27 Dec Dutch Artist Creates New Murals at CTC’s Center for Marine Conservation
This December, CTC collaborated with Dutch Artist Anne van Borselen to create new murals at our Center for Marine Conservation highlighting the beauty of our underwater environment. Anne is based in Amsterdam and is a frequent visitor to Bali. She was born in Surabaya in 1937. Painting runs in the family. Her mother, Emiria Soenassa was a famous Indonesian artist and her great-great grandfather from father’s side, J.W. can Borselen was a landscape painter of King William III from the Netherlands. Anne works with different artistic mediums and is known for her layered, freeform combinations of colors and motifs. We sat down with her and talked about her inspiration in making artworks.
- How long have you been working as an artist?
Since I was born. After school, my parents sent me to the art academy in The Hague and Rotterdam. When I was in Ibiza, I painted a lot there with my mother. She is a painter, too. We always organized to go together to paint. Well, that’s how I began becoming a painter.
- You are known for using different mediums in your art, for example you work with murals, ceramics, and canvas. Which medium do you prefer and what do you think about digital art?

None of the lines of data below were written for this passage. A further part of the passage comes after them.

/-- R86: the six kinds of illegal word. -/
theorem decode_error_iff {maxBurst : Nat} {w : Word} :
    (∃ r, decode maxBurst w = .error r) ↔
      ((opField w = 0 ∨ 5 ≤ (opField w).toNat) ∨
        (rsv0Field w ≠ 0 ∨ rsv1Field w ≠ 0) ∨
        ((opField w = 1 ∨ opField w = 2 ∨ opField w = 3) ∧ (offField w ≠ 0 ∨ wm1Field w ≠ 0)) ∨
        (opField w = 2 ∧ dataField w ≠ 0) ∨
        (opField w = 3 ∧ maxBurst < (dataField w).toNat) ∨
        (opField w = 4 ∧ 8 < (offField w).toNat + (wm1Field w).toNat + 1)) := by
  obtain op | op | op | op | ⟨⟨one, two, three, four⟩, op⟩ := opcode_cases (opField w)
  · simp [decode, exists_ite_eq_error, op, or_iff_not_imp_left]
  · simp [decode, exists_ite_eq_error, op, or_iff_not_imp_left]
  · simp [decode, exists_ite_eq_error, op, or_iff_not_imp_left]
  · simp [decode, exists_ite_eq_error, op, or_iff_not_imp_left]
  · simpa [decode, exists_ite_eq_error, one, two, three, four] using .inl op

/-- Settles O3: the decoder's checks are the six conditions, and the idle block accepts an illegal word by completing
with ILLEGAL at once. -/
theorem illegalWordsAndTheirEffect : Obligations.IllegalWordsAndTheirEffect := by
  unfold Obligations.IllegalWordsAndTheirEffect
  refine ⟨fun _ _ => decode_error_iff, ?_, fun _ => decode_error_iff.2 (.inl (.inl rfl))⟩
  rintro s w es hc hi ⟨r, hd⟩
  exact ⟨_, Machine.step_illegal hc hi hd, rfl, rfl, Machine.State.acceptIllegal_trace _,
    Machine.State.acceptIllegal_dev _⟩

/-! ### The opcode map -/

/-- Equality with a word whose reserved fields are 0 is equality field by field. -/
theorem eq_iff_fields {v w : Word} (h0 : rsv0Field w = 0) (h1 : rsv1Field w = 0) :
    v = w ↔ rsv0Field v = 0 ∧ rsv1Field v = 0 ∧ opField v = opField w ∧ regField v = regField w ∧
      offField v = offField w ∧ wm1Field v = wm1Field w ∧ dataField v = dataField w := by
  constructor
  · rintro rfl
    exact ⟨h0, h1, rfl, rfl, rfl, rfl, rfl⟩
  · rintro ⟨v0, v1, op, reg, off, wm1, data⟩
    rw [← assembleWord_fields_eq h0 h1, ← assembleWord_fields_eq v0 v1, op, reg, off, wm1, data]

/-- A mask acts on each field. -/
@[simp] theorem fields_and (v w : Word) :
    opField (v &&& w) = opField v &&& opField w ∧ rsv0Field (v &&& w) = rsv0Field v &&& rsv0Field w ∧
      regField (v &&& w) = regField v &&& regField w ∧ offField (v &&& w) = offField v &&& offField w ∧
      wm1Field (v &&& w) = wm1Field v &&& wm1Field w ∧ rsv1Field (v &&& w) = rsv1Field v &&& rsv1Field w ∧
      dataField (v &&& w) = dataField v &&& dataField w := by
  simp only [opField, rsv0Field, regField, offField, wm1Field, rsv1Field, dataField, BitVec.extractLsb'_and, and_self]

/-- How a row of R85 is made: its mask covers OP and the reserved bits, leaves REG out and has these values in OFF, WM1
and DATA, and its match value is this OP and else zeros. -/
abbrev OpRow.Checks (r : OpRow) (op : BitVec 4) (off wm1 : BitVec 3) (data : Byte) : Prop :=
  (opField r.mask = .allOnes 4 ∧ rsv0Field r.mask = .allOnes 1 ∧ rsv1Field r.mask = .allOnes 6 ∧ regField r.mask = 0 ∧
    offField r.mask = off ∧ wm1Field r.mask = wm1 ∧ dataField r.mask = data) ∧
  opField r.matchBits = op ∧ rsv0Field r.matchBits = 0 ∧ rsv1Field r.matchBits = 0 ∧ regField r.matchBits = 0 ∧
    offField r.matchBits = 0 ∧ wm1Field r.matchBits = 0 ∧ dataField r.matchBits = 0

/-- A word fits a row when its reserved fields are 0, its OP is the row's, and what the mask covers of OFF, WM1 and DATA
is 0. -/
theorem OpRow.Checks.fits_iff {r : OpRow} {w : Word} {op : BitVec 4} {off wm1 : BitVec 3} {data : Byte}
    (h : r.Checks op off wm1 data) :
    r.fits w = true ↔ rsv0Field w = 0 ∧ rsv1Field w = 0 ∧ opField w = op ∧
      offField w &&& off = 0 ∧ wm1Field w &&& wm1 = 0 ∧ dataField w &&& data = 0 := by
  obtain ⟨⟨hop, hrsv0, hrsv1, hreg, hoff, hwm1, hdata⟩, mop, m0, m1, mreg, moff, mwm1, mdata⟩ := h
  rw [OpRow.fits, decide_eq_true_iff, eq_iff_fields m0 m1]
  simp [hop, hrsv0, hrsv1, hreg, hoff, hwm1, hdata, mop, mreg, moff, mwm1, mdata, -BitVec.reduceAllOnes]

theorem rowWrite_checks : rowWrite.Checks 1 (.allOnes 3) (.allOnes 3) 0 := by decide
theorem rowRead_checks : rowRead.Checks 2 (.allOnes 3) (.allOnes 3) (.allOnes 8) := by decide
theorem rowReads_checks : rowReads.Checks 3 (.allOnes 3) (.allOnes 3) 0 := by decide
theorem rowSetf_checks : rowSetf.Checks 4 0 0 0 := by decide

/-- Settles O4: a row's match and mask say what the decoder checks of the fixed bits, and the extra conditions are the
decoder's checks on the operands. -/
theorem opcodeMapRows : Obligations.OpcodeMapRows := by
  unfold Obligations.OpcodeMapRows
  intro mb w
  refine ⟨?_, ?_, ?_, ?_⟩
  · rw [rowWrite_checks.fits_iff, BitVec.and_allOnes, BitVec.and_allOnes]
    simp [decode_eq_ok_iff]
  · rw [rowRead_checks.fits_iff, BitVec.and_allOnes, BitVec.and_allOnes, BitVec.and_allOnes]
    simp [decode_eq_ok_iff]
  · rw [rowReads_checks.fits_iff, BitVec.and_allOnes, BitVec.and_allOnes]
    simp [decode_eq_ok_iff, and_assoc]
  · rw [rowSetf_checks.fits_iff]
    simp [decode_eq_ok_iff, and_assoc, Nat.lt_succ_iff]

/-! ### The assembler -/

namespace Machine.Asm

/-- The commands a line may give are in range (R90). -/
def CommandsWf (maxBurst : Nat) (o : Option AsmLine) : Prop := ∀ i, o = some (.command i) → i.wf maxBurst = true

@[simp] theorem commandsWf_none (maxBurst : Nat) : CommandsWf maxBurst none := nofun

@[simp] theorem commandsWf_blank (maxBurst : Nat) : CommandsWf maxBurst (some .blank) := nofun

@[simp] theorem commandsWf_waitMs (maxBurst n : Nat) : CommandsWf maxBurst (some (.waitMs n)) := nofun

@[simp] theorem commandsWf_inRange (maxBurst reg v : Nat) (i : Instr) :
    CommandsWf maxBurst (inRange maxBurst reg v i) := by
  intro j h
  unfold inRange at h
  split_ifs at h with range
  cases h
  exact range.2.2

Everything is ok for me. I don’t mind. I began painting on canvas, at the same time, I did it on the wall and ceramic. So, it’s not about which one that I prefer but which one that I like to do. This year, my daughter gave me an Ipad. It goes so fast for sketches or anything. We don’t need to prepare anything such as canvas, oil, materials, etc. All we needed to paint is already in there. I enjoyed painting digitally. But it’s just for ideas or sketches. Because my heart goes out to the paint with the canvas, oil, and all the materials.
- What inspires you to create art and what is your inspiration for creating these artworks at CTC’s Center for Marine Conservation?
People and landscapes. I like to see the expression of people thinking, walking, smiling, etc. It’s captured on my head then it’s nice to make it a portrait. When I was young, I snorkeled a lot. I’d like to see the corals, fishes, and the sun in the sea. When Rili (ref Rili Djohani, CTC Executive Director) asked me to paint on CTC’s wall, I’d like to bring my memories in my head back and make it real. I painted a coral on the front wall and on the other side it could be a fish. So, people will see corals when they come and fish when they leave.
- What is your process for creating an artwork?
I do it directly on canvas or other medium. I see the inspiration in my head, then my hand does it.
- How has your style changed over time?
Not so much. Even if it’s different, everybody can see it was Anne. It is because of the way I brush. It was influenced by my mother. I learned a lot from her about the way to see people at the moment and make it a portrait. My favorite artist is Picasso. Because he loves to do ceramics, he loves to do everything that he wants such as abstract, figurative, etc.
- What do you think about this statement, “Art is important to society”?
Art is important to give another view of life.
- What do you expect from the audiences when they see your artwork?
I let people have fantasies about my work. Let them think about their way of looking at my work. The important thing is to let the audience think what they think.
View Anne’s work at CTC’s Center for Marine Conservation, Jalan Betngandang II, 88-89, Sanur, Bali from Monday-Sunday, 9am-5pm.